= Task details =
Please repeat the lines below, exactly and only, from the one that holds "each frame's end" through the one that holds "script ⟨hr, hq, hs⟩".

= Dataset entries =

┌────────

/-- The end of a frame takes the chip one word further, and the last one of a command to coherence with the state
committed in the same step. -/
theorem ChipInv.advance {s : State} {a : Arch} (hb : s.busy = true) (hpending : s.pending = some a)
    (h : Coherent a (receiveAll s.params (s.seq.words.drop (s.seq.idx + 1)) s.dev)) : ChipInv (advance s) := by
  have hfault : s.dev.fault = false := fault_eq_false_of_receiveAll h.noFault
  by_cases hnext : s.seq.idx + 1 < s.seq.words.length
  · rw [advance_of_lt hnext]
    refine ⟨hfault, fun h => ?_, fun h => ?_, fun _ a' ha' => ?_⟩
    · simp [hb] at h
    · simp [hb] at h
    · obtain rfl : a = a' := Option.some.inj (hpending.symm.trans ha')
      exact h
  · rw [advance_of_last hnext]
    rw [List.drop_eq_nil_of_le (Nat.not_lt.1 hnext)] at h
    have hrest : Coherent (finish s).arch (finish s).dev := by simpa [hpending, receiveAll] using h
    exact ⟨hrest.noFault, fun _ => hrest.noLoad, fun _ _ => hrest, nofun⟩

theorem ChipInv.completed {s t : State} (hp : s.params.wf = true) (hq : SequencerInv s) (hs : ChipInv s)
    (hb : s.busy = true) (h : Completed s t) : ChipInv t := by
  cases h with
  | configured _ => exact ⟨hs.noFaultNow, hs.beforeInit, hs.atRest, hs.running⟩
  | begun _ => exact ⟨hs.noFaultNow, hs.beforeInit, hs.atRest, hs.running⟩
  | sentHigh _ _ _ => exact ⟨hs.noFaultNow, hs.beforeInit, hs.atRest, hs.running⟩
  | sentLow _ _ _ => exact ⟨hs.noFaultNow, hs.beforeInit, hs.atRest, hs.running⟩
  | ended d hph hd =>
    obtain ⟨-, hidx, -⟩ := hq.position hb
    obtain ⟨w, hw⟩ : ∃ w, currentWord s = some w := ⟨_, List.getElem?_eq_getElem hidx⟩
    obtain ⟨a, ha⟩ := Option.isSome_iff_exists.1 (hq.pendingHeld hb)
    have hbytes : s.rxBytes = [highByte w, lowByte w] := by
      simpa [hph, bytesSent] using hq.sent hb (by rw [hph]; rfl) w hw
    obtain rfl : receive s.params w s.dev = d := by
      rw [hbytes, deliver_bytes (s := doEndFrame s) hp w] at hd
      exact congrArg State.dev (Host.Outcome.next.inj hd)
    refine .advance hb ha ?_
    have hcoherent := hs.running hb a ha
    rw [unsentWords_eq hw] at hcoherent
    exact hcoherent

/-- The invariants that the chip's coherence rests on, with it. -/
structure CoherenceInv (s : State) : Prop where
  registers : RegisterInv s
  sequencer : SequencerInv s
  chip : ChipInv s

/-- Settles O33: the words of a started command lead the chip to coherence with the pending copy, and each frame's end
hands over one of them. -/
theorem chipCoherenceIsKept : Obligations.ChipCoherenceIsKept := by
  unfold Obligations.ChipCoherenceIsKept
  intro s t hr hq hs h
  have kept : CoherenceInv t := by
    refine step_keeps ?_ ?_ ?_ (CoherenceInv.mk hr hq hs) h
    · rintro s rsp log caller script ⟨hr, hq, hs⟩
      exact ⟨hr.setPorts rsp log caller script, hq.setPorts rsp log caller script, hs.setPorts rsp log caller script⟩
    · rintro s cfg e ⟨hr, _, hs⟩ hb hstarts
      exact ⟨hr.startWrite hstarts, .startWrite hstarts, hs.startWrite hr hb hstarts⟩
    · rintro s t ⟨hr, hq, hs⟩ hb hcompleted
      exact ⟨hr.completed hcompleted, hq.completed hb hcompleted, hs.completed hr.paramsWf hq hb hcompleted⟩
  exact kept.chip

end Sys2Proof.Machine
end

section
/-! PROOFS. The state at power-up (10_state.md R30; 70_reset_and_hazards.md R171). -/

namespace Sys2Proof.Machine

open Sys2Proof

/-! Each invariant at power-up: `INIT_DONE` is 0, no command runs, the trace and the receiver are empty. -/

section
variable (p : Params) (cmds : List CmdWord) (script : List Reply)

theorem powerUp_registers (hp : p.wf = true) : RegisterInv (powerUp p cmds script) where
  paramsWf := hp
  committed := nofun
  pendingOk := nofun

└────────
┌────────

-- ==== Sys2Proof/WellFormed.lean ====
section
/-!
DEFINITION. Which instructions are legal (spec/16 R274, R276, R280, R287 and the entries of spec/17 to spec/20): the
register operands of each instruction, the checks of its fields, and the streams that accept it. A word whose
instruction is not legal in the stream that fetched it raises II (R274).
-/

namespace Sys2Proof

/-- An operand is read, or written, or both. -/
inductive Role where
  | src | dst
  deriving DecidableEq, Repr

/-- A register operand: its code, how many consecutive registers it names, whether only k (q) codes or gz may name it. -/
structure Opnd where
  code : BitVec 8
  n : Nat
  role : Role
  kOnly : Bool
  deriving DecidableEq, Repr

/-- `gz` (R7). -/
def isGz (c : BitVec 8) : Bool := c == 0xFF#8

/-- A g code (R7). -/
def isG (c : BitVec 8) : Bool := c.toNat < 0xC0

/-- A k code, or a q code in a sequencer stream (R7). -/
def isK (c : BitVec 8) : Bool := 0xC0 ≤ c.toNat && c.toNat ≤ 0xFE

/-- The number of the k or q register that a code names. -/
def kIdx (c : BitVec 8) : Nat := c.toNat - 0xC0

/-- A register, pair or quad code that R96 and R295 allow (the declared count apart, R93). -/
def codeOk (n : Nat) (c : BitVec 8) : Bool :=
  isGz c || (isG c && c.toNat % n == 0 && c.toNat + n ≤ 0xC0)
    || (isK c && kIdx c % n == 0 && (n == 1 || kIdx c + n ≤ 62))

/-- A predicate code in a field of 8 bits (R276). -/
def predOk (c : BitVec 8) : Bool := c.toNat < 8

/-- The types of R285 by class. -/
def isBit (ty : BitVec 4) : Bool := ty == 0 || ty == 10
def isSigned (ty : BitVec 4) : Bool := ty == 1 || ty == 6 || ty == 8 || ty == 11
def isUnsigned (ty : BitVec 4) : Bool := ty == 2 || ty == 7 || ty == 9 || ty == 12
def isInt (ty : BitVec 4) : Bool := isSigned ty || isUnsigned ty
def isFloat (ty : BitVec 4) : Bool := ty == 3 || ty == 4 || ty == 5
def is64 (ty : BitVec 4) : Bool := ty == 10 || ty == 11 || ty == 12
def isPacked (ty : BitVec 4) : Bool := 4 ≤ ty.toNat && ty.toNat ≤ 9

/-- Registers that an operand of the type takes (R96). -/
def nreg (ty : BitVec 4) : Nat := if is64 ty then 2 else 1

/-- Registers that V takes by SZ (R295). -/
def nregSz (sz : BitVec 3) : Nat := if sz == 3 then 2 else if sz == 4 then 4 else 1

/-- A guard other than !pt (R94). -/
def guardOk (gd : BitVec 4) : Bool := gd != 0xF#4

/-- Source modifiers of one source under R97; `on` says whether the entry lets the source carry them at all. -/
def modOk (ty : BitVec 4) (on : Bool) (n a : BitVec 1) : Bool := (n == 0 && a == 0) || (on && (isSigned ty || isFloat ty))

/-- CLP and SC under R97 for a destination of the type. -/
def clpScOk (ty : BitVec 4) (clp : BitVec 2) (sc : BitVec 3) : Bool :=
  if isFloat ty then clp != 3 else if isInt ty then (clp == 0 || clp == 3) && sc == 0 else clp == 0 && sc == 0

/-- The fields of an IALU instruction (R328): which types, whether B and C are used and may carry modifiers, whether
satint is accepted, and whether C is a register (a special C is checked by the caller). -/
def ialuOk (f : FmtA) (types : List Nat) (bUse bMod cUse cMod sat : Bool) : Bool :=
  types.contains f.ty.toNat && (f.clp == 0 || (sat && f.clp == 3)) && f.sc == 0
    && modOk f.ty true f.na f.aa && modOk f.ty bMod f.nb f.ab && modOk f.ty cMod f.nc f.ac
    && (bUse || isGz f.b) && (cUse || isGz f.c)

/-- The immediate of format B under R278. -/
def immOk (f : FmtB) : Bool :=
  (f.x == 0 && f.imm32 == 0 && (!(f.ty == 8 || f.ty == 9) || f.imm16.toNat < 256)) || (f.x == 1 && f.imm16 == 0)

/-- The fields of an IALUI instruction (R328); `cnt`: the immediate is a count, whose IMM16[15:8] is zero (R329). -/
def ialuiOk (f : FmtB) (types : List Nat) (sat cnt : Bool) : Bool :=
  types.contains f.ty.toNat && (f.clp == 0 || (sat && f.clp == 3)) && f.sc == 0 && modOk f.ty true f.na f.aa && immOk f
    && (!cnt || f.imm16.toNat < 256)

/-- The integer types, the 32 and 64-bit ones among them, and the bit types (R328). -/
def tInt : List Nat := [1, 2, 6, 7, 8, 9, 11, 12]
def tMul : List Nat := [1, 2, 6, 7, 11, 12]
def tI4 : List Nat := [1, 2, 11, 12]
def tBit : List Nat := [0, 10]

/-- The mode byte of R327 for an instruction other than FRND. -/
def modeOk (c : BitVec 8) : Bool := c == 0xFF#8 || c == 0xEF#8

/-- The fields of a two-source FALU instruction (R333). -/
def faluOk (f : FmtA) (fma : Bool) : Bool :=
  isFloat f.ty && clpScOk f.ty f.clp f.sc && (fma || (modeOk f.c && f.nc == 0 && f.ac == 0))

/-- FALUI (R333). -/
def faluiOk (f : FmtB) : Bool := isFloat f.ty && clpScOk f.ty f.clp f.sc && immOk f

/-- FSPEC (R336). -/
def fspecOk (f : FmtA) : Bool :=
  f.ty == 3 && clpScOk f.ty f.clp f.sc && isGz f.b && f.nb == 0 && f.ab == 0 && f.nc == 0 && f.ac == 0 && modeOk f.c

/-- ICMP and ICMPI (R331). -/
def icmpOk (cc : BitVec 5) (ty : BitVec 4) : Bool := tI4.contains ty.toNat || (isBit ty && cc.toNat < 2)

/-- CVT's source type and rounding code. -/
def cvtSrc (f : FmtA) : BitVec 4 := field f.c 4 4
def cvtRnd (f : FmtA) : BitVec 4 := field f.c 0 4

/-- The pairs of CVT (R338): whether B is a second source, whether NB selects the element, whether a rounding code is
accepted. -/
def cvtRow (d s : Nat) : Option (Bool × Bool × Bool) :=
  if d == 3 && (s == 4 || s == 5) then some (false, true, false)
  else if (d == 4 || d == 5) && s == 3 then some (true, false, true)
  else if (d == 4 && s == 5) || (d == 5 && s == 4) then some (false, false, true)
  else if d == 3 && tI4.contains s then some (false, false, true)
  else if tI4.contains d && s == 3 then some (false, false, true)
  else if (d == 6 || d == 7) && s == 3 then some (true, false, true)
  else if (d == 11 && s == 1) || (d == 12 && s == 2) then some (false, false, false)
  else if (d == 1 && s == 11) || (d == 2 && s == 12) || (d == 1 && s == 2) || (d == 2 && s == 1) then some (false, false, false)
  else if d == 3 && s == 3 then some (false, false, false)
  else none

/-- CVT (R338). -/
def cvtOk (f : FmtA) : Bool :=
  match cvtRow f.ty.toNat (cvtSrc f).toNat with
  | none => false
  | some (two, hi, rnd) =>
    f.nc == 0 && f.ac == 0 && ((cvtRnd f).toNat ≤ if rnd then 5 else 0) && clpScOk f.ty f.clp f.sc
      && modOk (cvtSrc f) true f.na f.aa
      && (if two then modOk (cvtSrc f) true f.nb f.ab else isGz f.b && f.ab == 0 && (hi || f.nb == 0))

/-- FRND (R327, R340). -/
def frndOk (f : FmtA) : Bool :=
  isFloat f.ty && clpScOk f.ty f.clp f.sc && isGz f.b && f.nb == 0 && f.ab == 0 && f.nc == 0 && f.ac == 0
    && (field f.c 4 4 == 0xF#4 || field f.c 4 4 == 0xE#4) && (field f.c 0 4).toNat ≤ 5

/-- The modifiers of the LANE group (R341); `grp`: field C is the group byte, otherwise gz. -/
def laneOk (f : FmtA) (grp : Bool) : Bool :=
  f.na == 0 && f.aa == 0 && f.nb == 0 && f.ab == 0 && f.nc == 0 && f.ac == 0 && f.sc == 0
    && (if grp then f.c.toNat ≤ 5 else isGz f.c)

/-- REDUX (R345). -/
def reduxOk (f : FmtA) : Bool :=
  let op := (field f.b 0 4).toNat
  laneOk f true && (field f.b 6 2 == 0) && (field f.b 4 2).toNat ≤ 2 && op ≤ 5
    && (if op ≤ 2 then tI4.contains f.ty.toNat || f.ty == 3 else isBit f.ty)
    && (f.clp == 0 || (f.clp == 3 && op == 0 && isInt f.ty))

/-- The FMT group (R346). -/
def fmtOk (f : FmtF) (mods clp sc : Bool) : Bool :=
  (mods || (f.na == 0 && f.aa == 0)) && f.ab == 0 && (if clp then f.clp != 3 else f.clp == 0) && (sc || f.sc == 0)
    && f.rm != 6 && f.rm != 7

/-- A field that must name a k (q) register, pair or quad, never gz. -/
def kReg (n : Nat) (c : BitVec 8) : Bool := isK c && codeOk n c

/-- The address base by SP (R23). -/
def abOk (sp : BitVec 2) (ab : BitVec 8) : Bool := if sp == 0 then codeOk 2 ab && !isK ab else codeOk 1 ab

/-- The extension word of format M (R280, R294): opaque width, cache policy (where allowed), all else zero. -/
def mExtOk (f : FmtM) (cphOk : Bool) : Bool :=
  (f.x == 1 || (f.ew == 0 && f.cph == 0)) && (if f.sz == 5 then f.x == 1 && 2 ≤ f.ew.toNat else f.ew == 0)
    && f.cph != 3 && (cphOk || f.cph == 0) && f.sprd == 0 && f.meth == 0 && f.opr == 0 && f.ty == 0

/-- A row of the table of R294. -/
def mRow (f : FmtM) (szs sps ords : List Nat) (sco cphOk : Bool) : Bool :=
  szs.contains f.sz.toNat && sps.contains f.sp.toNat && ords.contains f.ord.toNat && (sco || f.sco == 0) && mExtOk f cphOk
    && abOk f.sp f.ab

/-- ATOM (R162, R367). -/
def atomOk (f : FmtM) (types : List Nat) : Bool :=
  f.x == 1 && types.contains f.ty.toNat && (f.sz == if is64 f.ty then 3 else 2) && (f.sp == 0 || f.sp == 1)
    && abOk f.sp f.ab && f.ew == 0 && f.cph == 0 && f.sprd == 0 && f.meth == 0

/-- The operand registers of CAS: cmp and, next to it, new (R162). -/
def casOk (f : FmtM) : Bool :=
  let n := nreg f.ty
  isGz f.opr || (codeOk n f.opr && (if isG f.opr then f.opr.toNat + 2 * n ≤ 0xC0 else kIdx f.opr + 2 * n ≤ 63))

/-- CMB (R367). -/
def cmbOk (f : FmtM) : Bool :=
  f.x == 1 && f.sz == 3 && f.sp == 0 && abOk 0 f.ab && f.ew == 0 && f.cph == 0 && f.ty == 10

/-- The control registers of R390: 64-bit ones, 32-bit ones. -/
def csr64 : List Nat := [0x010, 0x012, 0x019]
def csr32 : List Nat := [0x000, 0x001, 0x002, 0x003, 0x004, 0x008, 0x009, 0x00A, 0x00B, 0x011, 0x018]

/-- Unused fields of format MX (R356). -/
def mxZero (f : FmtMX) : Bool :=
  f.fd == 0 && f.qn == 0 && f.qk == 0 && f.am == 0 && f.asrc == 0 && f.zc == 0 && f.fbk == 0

└────────

= Result of the exercise =
/-- Settles O33: the words of a started command lead the chip to coherence with the pending copy, and each frame's end
hands over one of them. -/
theorem chipCoherenceIsKept : Obligations.ChipCoherenceIsKept := by
  unfold Obligations.ChipCoherenceIsKept
  intro s t hr hq hs h
  have kept : CoherenceInv t := by
    refine step_keeps ?_ ?_ ?_ (CoherenceInv.mk hr hq hs) h
    · rintro s rsp log caller script ⟨hr, hq, hs⟩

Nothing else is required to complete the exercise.